▸ **Exercise prompt**
Reproduce the entries below exactly, but only from the line containing "theorem State.noteInputs_push (s" to the line containing "l).aisle e = s.aisle e := rfl", inclusive.

Stored items from a collection
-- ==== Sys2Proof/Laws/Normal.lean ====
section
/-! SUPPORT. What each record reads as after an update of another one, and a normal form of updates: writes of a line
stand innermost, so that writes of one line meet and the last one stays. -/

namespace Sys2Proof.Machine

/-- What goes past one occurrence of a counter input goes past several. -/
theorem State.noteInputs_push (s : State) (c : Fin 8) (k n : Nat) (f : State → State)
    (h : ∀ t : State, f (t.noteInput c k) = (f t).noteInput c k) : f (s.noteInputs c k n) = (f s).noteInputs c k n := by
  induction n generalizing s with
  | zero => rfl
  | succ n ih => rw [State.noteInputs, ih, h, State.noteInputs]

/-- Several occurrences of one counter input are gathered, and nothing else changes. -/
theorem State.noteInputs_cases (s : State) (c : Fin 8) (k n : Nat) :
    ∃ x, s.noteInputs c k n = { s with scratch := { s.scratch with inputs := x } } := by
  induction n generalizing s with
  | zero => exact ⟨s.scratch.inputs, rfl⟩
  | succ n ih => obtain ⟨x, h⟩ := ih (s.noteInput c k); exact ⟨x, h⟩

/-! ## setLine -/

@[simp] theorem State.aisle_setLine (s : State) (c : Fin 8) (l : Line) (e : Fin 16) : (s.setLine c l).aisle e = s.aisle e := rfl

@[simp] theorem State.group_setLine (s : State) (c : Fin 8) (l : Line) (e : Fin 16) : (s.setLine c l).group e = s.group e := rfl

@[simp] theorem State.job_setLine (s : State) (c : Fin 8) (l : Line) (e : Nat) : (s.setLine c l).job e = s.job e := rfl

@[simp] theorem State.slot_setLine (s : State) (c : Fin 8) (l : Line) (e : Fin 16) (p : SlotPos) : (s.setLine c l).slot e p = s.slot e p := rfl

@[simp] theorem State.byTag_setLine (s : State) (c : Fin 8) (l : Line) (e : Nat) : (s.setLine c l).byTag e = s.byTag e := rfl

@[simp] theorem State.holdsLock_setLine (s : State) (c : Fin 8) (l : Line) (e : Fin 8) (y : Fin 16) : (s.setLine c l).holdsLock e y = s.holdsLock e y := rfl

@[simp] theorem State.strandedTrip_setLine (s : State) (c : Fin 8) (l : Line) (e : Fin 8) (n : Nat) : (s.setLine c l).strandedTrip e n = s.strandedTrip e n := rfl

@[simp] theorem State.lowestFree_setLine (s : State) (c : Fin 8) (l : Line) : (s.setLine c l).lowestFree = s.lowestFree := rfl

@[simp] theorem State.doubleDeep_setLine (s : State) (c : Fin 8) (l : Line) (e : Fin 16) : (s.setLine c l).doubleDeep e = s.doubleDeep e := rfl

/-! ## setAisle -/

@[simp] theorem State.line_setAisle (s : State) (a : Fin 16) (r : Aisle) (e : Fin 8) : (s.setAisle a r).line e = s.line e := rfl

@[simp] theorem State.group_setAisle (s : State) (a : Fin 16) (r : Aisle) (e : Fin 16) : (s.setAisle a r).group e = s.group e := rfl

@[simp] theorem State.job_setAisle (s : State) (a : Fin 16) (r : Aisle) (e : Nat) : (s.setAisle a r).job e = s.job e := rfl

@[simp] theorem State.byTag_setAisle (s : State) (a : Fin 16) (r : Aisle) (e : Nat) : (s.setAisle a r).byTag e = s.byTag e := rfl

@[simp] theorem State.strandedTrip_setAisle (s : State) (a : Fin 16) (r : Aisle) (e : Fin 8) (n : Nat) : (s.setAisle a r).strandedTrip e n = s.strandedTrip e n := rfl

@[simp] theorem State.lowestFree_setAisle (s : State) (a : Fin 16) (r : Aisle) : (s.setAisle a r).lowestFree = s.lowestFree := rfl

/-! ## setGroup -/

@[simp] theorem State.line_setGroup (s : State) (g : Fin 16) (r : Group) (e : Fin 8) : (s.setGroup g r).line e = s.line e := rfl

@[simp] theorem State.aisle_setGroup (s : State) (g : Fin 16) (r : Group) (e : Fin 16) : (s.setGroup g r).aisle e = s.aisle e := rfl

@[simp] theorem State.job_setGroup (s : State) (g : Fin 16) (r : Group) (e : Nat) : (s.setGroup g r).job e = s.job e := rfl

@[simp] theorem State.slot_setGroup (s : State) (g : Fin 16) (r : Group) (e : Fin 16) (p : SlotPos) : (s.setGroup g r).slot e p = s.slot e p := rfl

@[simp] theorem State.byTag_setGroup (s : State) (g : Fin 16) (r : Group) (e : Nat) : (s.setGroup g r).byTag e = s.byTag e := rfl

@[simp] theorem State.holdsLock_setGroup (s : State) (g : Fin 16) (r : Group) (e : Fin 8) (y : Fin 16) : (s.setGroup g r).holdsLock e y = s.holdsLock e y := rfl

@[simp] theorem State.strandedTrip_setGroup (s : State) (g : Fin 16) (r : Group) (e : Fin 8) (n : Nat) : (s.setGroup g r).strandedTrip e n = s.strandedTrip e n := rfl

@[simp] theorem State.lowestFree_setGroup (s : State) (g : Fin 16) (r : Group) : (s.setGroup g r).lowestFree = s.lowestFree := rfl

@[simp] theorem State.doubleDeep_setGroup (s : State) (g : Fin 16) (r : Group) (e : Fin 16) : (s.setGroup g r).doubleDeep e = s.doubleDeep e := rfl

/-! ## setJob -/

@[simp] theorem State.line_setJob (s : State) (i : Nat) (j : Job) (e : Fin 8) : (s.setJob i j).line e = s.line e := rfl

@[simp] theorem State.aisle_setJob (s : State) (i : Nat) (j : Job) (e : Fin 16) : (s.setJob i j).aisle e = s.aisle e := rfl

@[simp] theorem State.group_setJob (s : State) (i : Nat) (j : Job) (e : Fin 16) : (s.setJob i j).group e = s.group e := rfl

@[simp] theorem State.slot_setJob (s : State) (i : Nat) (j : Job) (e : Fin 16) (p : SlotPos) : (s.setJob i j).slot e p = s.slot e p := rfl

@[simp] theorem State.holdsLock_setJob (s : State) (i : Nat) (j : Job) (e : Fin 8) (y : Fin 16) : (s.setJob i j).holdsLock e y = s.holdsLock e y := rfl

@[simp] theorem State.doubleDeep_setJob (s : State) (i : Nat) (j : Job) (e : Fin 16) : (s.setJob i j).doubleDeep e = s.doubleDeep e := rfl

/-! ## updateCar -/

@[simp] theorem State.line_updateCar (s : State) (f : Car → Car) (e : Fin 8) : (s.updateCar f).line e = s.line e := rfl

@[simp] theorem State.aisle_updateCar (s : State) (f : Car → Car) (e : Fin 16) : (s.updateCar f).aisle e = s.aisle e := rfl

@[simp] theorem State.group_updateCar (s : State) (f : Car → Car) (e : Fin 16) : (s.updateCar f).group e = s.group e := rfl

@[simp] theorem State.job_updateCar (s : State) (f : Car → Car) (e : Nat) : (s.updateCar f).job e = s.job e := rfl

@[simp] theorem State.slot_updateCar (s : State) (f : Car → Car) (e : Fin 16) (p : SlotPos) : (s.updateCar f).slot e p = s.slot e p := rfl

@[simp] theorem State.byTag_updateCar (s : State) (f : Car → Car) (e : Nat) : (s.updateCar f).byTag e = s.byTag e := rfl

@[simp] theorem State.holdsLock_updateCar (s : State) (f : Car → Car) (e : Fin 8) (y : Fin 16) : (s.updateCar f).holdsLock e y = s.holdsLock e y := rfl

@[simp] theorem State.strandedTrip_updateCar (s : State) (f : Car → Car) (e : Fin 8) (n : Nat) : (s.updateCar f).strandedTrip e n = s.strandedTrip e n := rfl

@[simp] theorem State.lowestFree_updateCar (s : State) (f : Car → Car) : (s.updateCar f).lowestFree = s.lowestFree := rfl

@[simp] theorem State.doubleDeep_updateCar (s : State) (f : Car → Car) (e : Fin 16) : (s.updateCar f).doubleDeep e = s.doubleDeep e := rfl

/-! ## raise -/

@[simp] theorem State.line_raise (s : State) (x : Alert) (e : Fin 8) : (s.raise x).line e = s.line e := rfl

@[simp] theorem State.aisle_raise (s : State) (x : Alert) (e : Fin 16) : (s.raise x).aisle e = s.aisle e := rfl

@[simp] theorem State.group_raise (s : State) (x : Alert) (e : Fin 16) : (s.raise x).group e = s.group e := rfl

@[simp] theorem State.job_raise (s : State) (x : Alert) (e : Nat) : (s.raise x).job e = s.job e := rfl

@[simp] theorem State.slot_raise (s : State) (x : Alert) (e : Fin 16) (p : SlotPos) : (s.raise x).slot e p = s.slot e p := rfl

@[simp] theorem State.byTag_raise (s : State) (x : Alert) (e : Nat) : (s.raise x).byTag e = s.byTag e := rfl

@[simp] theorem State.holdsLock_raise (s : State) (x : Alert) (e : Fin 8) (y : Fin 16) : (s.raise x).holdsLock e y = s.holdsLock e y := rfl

▸ **Reply**
theorem State.noteInputs_push (s : State) (c : Fin 8) (k n : Nat) (f : State → State)
    (h : ∀ t : State, f (t.noteInput c k) = (f t).noteInput c k) : f (s.noteInputs c k n) = (f s).noteInputs c k n := by
  induction n generalizing s with
  | zero => rfl
  | succ n ih => rw [State.noteInputs, ih, h, State.noteInputs]

/-- Several occurrences of one counter input are gathered, and nothing else changes. -/
theorem State.noteInputs_cases (s : State) (c : Fin 8) (k n : Nat) :
    ∃ x, s.noteInputs c k n = { s with scratch := { s.scratch with inputs := x } } := by
  induction n generalizing s with
  | zero => exact ⟨s.scratch.inputs, rfl⟩
  | succ n ih => obtain ⟨x, h⟩ := ih (s.noteInput c k); exact ⟨x, h⟩

/-! ## setLine -/

@[simp] theorem State.aisle_setLine (s : State) (c : Fin 8) (l : Line) (e : Fin 16) : (s.setLine c l).aisle e = s.aisle e := rfl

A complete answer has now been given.